Polycarp was friends with Ignatius and Irenaeus, who regarded Polycarp’s memory as a link to the apostolic past. He relates how and when he became a Christian, and in his letter to Florinus stated that he saw and heard Polycarp personally in lower Asia. In particular, he heard the account of Polycarp’s discussion with “John the Presbyter” and others who had seen Jesus. Irenaeus also reports that Polycarp was converted to Christianity by apostles, was consecrated a bishop, and communicated with many who had seen Jesus. He repeatedly emphasizes the very great age of Polycarp.

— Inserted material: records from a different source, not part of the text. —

-- ==== Sys2Proof/Machine/CaptureOps.lean ====
section
/-! DEFINITION. The capture store: the managed space, records, staging, the control ring, triggers and closing, the header (R456 to R473). -/

namespace Sys2Proof.Machine

/-! ## Drives and rates (R456 to R461) -/

/-- A drive link. -/
def Chip.drive (c : Chip) (l : Nat) : Drive := Tbl.get Drive.reset c.cap.drives l

/-- Changes a drive link. -/
def Chip.modDrive (c : Chip) (l : Nat) (f : Drive → Drive) : Chip :=
  { c with cap := { c.cap with drives := Tbl.upd Drive.reset c.cap.drives l f } }

/-- Whether a drive link exists: the second link of a port does only in two ×4 links (R456). -/
def Chip.linkExists (c : Chip) (l : Nat) : Bool := l % 2 == 0 || u8 (c.record tyPcie 0) (l / 2) == 1

/-- The enabled drives, in drive order (R484). -/
def Chip.enabledDrives (c : Chip) : List Nat := (List.range 4).filter (fun l => c.linkExists l && bit (u8 (c.record tyDrives l) 1) 0)

/-- The admitted rate in MB/s (R460). -/
def Chip.admitted (c : Chip) : Nat :=
  match c.enabledDrives with
  | [] => 0
  | l :: r => (r.length + 1) * r.foldl (fun a k => min a (u16 (c.record tyDrives k) 2)) (u16 (c.record tyDrives l) 2)

/-- Whether every enabled drive carries a label of one store and the labels agree (R459). -/
def Chip.labelsAgree (c : Chip) : Bool :=
  match c.enabledDrives with
  | [] => false
  | l :: r => (l :: r).all (fun k => (c.drive k).present && !(c.drive k).failed && (c.drive k).label.isSome && (c.drive k).label == (c.drive l).label)

/-- The managed extents (R458). -/
def Chip.totalExtents (c : Chip) : Nat := min 29802 ((c.enabledDrives.map (fun l => (c.drive l).extents)).sum)

/-- The extents that hold the catalogue: one on each of the first two drives (R458). -/
def Chip.catalogueExtents (c : Chip) : Nat := min 2 c.enabledDrives.length

/-- The free extents. -/
def Chip.freeExtents (c : Chip) : Nat :=
  if c.cap.ready then c.totalExtents - c.catalogueExtents - (c.cap.sets.map (fun e => e.2.reserved)).sum else 0

/-- The largest format of R252 at a rate, in bytes of packed active frame. -/
def largestFrame (rate : Nat) : Nat :=
  if rate ≤ 9 then lineBytes ⟨3840, 2160, 0, 0, 10, rate⟩ * 2160 else lineBytes ⟨1920, 1080, 0, 1, 12, rate⟩ * 1080

/-- The reserved rate of a channel in bytes/s at a rate of its domain (R461). -/
def Chip.channelRate (c : Chip) (ch rate : Nat) : Nat :=
  if c.capLevel ch = 1 then u16 (c.record tyCapCh ch) 4 * 1000000
  else ceilDiv ((largestFrame rate + 131072) * secU 1) (framePeriod rate)

/-- The staging buffer of a reserved rate, in granules (R471). -/
def stagingGranules (rate : Nat) : Nat := max 256 (ceilDiv (ceilDiv rate 10) 65536)

/-- A channel of a set. -/
def CapSet.chan (x : CapSet) (ch : Nat) : CapChan := Tbl.get CapChan.reset x.chans ch

/-- Changes a channel of a set. -/
def CapSet.modChan (x : CapSet) (ch : Nat) (f : CapChan → CapChan) : CapSet := { x with chans := Tbl.upd CapChan.reset x.chans ch f }

/-- A player. -/
def Chip.player (c : Chip) (p : Nat) : Player := Tbl.get Player.reset c.cap.players p

/-- Whether a player reads its set. -/
def Player.reads (p : Player) : Bool := p.state == 1 || p.state == 2 || p.state == 3

/-- The reserved rate of what a player reads. -/
def Chip.playerRate (c : Chip) (p : Player) : Nat := ((c.capSet p.set).chan p.ch).rate

/-- The reserved rates of a set's channels. -/
def CapSet.rates (x : CapSet) : List Nat := x.channels.map (fun k => (x.chan k).rate)

/-- The sum of the reserved rates in use, in bytes/s (R472): recording channels, reading players, and the channels of a replay. -/
def Chip.reservedRate (c : Chip) : Nat :=
  ((c.liveSets.map (fun i => (c.capSet i).rates.sum)).sum) + ((c.cap.players.map (fun e => if e.2.reads then c.playerRate e.2 else 0)).sum)
    + (match c.cap.replay with | some r => (c.capSet r.set).rates.sum | none => 0)

/-- Whether R472 still holds with `more` bytes/s. -/
def Chip.bandwidthOk (c : Chip) (more : Nat) : Bool :=
  decide (2 * (c.reservedRate + more) ≤ 120000000000) && decide (c.reservedRate + more ≤ c.admitted * 1000000)

/-- The free granules of the general region. -/
def Chip.freeGranules (c : Chip) : Nat := c.fld Reg.FST_GEN_FREE_GRANULES 0

/-- Takes granules from the general region. -/
def Chip.takeGranules (c : Chip) (n : Nat) : Chip := c.set Reg.FST_GEN_FREE_GRANULES 0 (c.freeGranules - n)

/-- Returns granules to the general region. -/
def Chip.giveGranules (c : Chip) (n : Nat) : Chip := c.set Reg.FST_GEN_FREE_GRANULES 0 (c.freeGranules + n)

/-- The staging buffers of a set's channels. -/
def CapSet.granules (x : CapSet) : Nat := (x.rates.map stagingGranules).sum

/-! ## Extents of a set (R458, R460) -/

/-- The bytes of an extent below its trailer. -/
def extentBytes : Nat := 268435456 - 4096

/-- The bytes of records. -/
def recordBytes (l : List CapRec) : Nat := (l.map (fun r => r.bytes.length)).sum

/-- The extents that a channel's ring fills. -/
def CapChan.extents (k : CapChan) : Nat := ceilDiv (recordBytes k.kept + recordBytes k.fresh) extentBytes

/-- The extents that a set has written, its control ring among them. -/
def CapSet.used (x : CapSet) : Nat := 1 + (x.channels.map (fun k => (x.chan k).extents)).sum

/-! ## Records (R463) -/

/-- Pads bytes with zeros to a multiple of `n`. -/
def padTo (n : Nat) (l : List Byte) : List Byte := l ++ List.replicate ((n - l.length % n) % n) 0

/-- The gap record. -/
def gapBytes (cause count first last : Nat) : List Byte :=
  padTo 16 (beBytes 1 3 ++ beBytes 1 cause ++ beBytes 2 0 ++ beBytes 4 (sat 32 count) ++ beBytes 8 first ++ beBytes 8 last)

/-- The room of a channel's staging buffer, in bytes. -/
def CapChan.room (k : CapChan) : Nat := stagingGranules k.rate * 65536

/-- The fill of a channel's staging buffer, per mille. -/
def CapChan.fill (k : CapChan) : Nat := recordBytes k.staged * 1000 / k.room

/-- Notes the fill. -/
def CapChan.notePeak (k : CapChan) : CapChan := { k with peak := max k.peak k.fill }

/-- `CAP_GAP`, once for a set and cause (R473). -/
def Chip.gapEvent (c : Chip) (set ch cause count : Nat) : Chip :=
  let c1 := c.count Reg.CAP_K_GAPS_COUNT ch count
  if (c.capSet set).causes.contains cause then c1
  else ((c1.modSet set (fun x => { x with causes := x.causes ++ [cause] })).mark Reg.CAP_STATUS_GAP_SEEN).event Ev.capGap
    [set + ch * 256 + cause * 65536, sat 32 count]

/-- Writes the gap record of the gathered losses (R473). -/
def Chip.writeGap (c : Chip) (set ch : Nat) : Chip :=
  match ((c.capSet set).chan ch).gap with
  | none => c
  | some (cause, count, first, last) =>
    (c.modSet set (fun x => { (x.modChan ch (fun k => ({ k with
        gap := none, lost := k.lost + count,
        staged := k.staged ++ [{ kind := 3, uptime := first, frame := count, bytes := gapBytes cause count first last }] } : CapChan).notePeak)) with
        gaps := true })).gapEvent set ch cause count

/-- Gathers a loss (R473): one of another cause than those gathered has its own gap record. -/
def Chip.loseRecords (c : Chip) (set ch cause count at_ : Nat) : Chip :=
  let c1 := match ((c.capSet set).chan ch).gap with
    | some (k, _) => if k = cause then c else c.writeGap set ch
    | none => c
  c1.modSet set (fun x => x.modChan ch (fun k => { k with gap := match k.gap with
    | some (_, n, first, _) => some (cause, n + count, first, at_)
    | none => some (cause, count, at_, at_) }))

/-- Whether a channel's staging buffer takes `n` more bytes. -/
def CapChan.takes (k : CapChan) (n : Nat) : Bool := decide (recordBytes k.staged + n ≤ k.room)

/-- A record passes from its channel into staging (R471), or is lost when the buffer is full (R473). -/
def Chip.stageRecord (c : Chip) (set ch : Nat) (r : CapRec) : Chip :=
  let k := (c.capSet set).chan ch
  let need := r.bytes.length + (if k.gap.isSome then 32 else 0)
  if k.takes need then
    (c.writeGap set ch).modSet set (fun x => x.modChan ch (fun k => ({ k with staged := k.staged ++ [r] } : CapChan).notePeak))
  else c.loseRecords set ch (if c.cap.hold then 3 else 2) 1 r.uptime

/-! ## Frame records -/

/-- What serves a level of a destination: source, origin device, path (R131). -/
def Chip.served (c : Chip) (d lvl : Nat) : Option (Nat × Option Nat × Path) :=
  match c.route d lvl with
  | none => none
  | some r =>
    match ((c.dst d).lvl lvl).state with
    | .normal => some (r.src, r.dev, r.path)
    | .hold => some (r.src, r.dev, r.path)
    | .alt => some (c.dstAlt d, none, ((c.dst d).lvl lvl).altPath)
    | _ => none

/-- The format of what serves the video level of a destination. -/
def Chip.servedAs (c : Chip) (d : Nat) : Option Format :=
  match c.served d 0 with
  | none => none
  | some (s, none, _) => c.srcFormat s
  | some (s, some dev, _) => ((c.spl.imports.find? (fun x => x.dev == dev && x.pair == pairKey (some dev) s (c.dstTd d))).map (fun x => x.format)).join

/-- The rows that a destination has sent of the frame in progress, in order of row number; black where a line did not come. -/
def Chip.sentRows (c : Chip) (d s : Nat) (f : Format) : List (List Nat) :=
  let rows : Tbl (List Nat) := (Tbl.get [] c.cap.lines d).foldl (fun t e => match sourceRow s f e.1 with
    | some r => Tbl.ins t r e.2.1
    | none => t) []
  (List.range f.height).map (fun r => match Tbl.find rows r with | some x => x | none => blackRow f)

/-- The check value of a frame in one field: that of the frame, or of the first field (assumption log); 0 for 4:4:4 and RGB. -/
def firstCheck (f : Format) (rows : List (List Nat)) : Nat := if f.sampling = 0 then (frameChecks f rows).headD 0 else 0

/-- The destination position of recorded audio channel `k` of a capture channel (R461). -/
def Chip.capAudioPos (c : Chip) (ch k : Nat) : Option Nat :=
  (c.listed tyDstCh).find? (fun p => u8 (c.record tyDstCh p) 2 == 7 && u16 (c.record tyDstCh p) 4 == 1536 + ch && u8 (c.record tyDstCh p) 6 == k)

/-- The recorded audio words of a channel for the frame in progress: up to the highest channel bound, silence for one not bound. -/
def Chip.capAudio (c : Chip) (ch : Nat) : List (List Nat) :=
  let ps := (List.range 64).map (c.capAudioPos ch)
  let n := ((List.range 64).filter (fun k => (ps.getD k none).isSome)).foldl (fun a k => max a (k + 1)) 0
  let words := (ps.take n).map (fun p => match p with | some q => Tbl.get [] c.cap.audio q | none => [])
  let len := words.foldl (fun a w => max a w.length) 0
  words.map (fun w => w ++ List.replicate (len - w.length) 0)

/-- The ancillary area of a frame record. -/
def ancArea (l : List (Nat × List Nat)) : List Byte :=
  l.flatMap (fun e => (splitAnc 256 e.2).flatMap (fun p => padTo 4 (beBytes 2 e.1 ++ beBytes 2 p.length ++ p.flatMap (fun w => beBytes 2 w))))

/-- The frame record of a channel for the frame that ends at this tick (R463). -/
def Chip.frameRecord (c : Chip) (ch : Nat) : CapRec :=
  let d := 1536 + ch
  let td := c.dstTd d
  let tick := c.dom td
  let up := (tick.tickAt - c.released) / 27
  let fmt := c.servedAs d
  let sv := c.served d 0
  let src := (sv.map (fun x => x.1)).getD noSource
  let rows := match fmt with | some f => c.sentRows d src f | none => []
  let video := match fmt with
    | some f => (rasterOrder f).flatMap (fun r => padTo 16 (packSamples f.depth (rows.getD r [])))
    | none => []
  let anc := ancArea ((Tbl.get [] c.cap.lines d).filterMap (fun e => if e.2.2 = [] then none else some (e.1, e.2.2)))
  let audio := c.capAudio ch
  let len := (audio.headD []).length
  let frameSrc := match sv with
    | some (s, none, .frame) => some s
    | _ => none
  let dec := match frameSrc with | some s => c.decision s td | none => Decision.reset
  let latched := match frameSrc with | some s => c.latchedOf s td | none => none
  let damaged := match frameSrc, latched with | some s, some (b, _) => decide (((c.sync s).buf b).subst ≠ []) | _, _ => false
  let lv := (c.dst d).video
  let flags := flag dec.repeated + 2 * flag dec.dropped + 4 * flag damaged + 8 * flag lv.fallen + 16 * flag (lv.state == .await)
  let areas := video ++ anc ++ audio.flatMap (fun w => w.flatMap (fun v => beBytes 4 v))
  let g := fmt.getD ⟨0, 0, 0, 0, 0, 0⟩
  let total := (64 + areas.length + 15) / 16 * 16
  { kind := 1, uptime := up, frame := tick.frame,
    bytes := padTo 16 (beBytes 1 1 ++ beBytes 1 flags ++ beBytes 2 0 ++ beBytes 4 total ++ beBytes 8 tick.frame ++ beBytes 8 up ++ beBytes 2 src
      ++ beBytes 2 g.width ++ beBytes 2 g.height ++ beBytes 1 g.scan ++ beBytes 1 g.sampling ++ beBytes 1 g.depth ++ beBytes 1 audio.length
      ++ beBytes 2 len ++ beBytes 4 video.length ++ beBytes 4 anc.length
      ++ beBytes 4 (match fmt with | some f => firstCheck f rows | none => 0)
      ++ beBytes 8 (match latched with | some (_, n) => n | none => 2 ^ 64 - 1) ++ areas) }

/-! ## Packet records -/

/-- The packet record of a packet at the flow watch tap (R463). -/
def packetRecord (pathB ancFlow dup : Bool) (arrival : Nat) (udp : List Byte) : CapRec :=
  { kind := 2, uptime := arrival, frame := 0,
    bytes := padTo 16 (beBytes 1 2 ++ beBytes 1 (flag pathB + 2 * flag ancFlow + 4 * flag dup) ++ beBytes 2 udp.length ++ beBytes 8 arrival
      ++ beBytes 4 0 ++ udp) }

This is also later (maybe 20 years later) essentially confirmed by Tertullian:

“Anyhow, the heresies are, at best, novelties and have no continuity with the teaching of Christ. Perhaps some heretics may claim Apostolic antiquity: we reply: Let them publish the origins of their churches and unroll the catalog of their bishops till now from the Apostles or from some bishop appointed by the Apostles, as the Smyrnaeans count from Polycarp and John, and the Romans from Clement and Peter; let heretics invent something to match this (Tertullian. Liber de praescriptione haereticorum. Circa 200 A.D. as cited in Chapman J. Transcribed by Lucy Tobin. Tertullian. The Catholic Encyclopedia, Volume XIV. Copyright © 1912 by Robert Appleton Company. Online Edition Copyright © 2003 by K. Knight. Nihil Obstat, July 1, 1912. Remy Lafort, S.T.D., Censor. Imprimatur. +John Cardinal Farley, Archbishop of New York).”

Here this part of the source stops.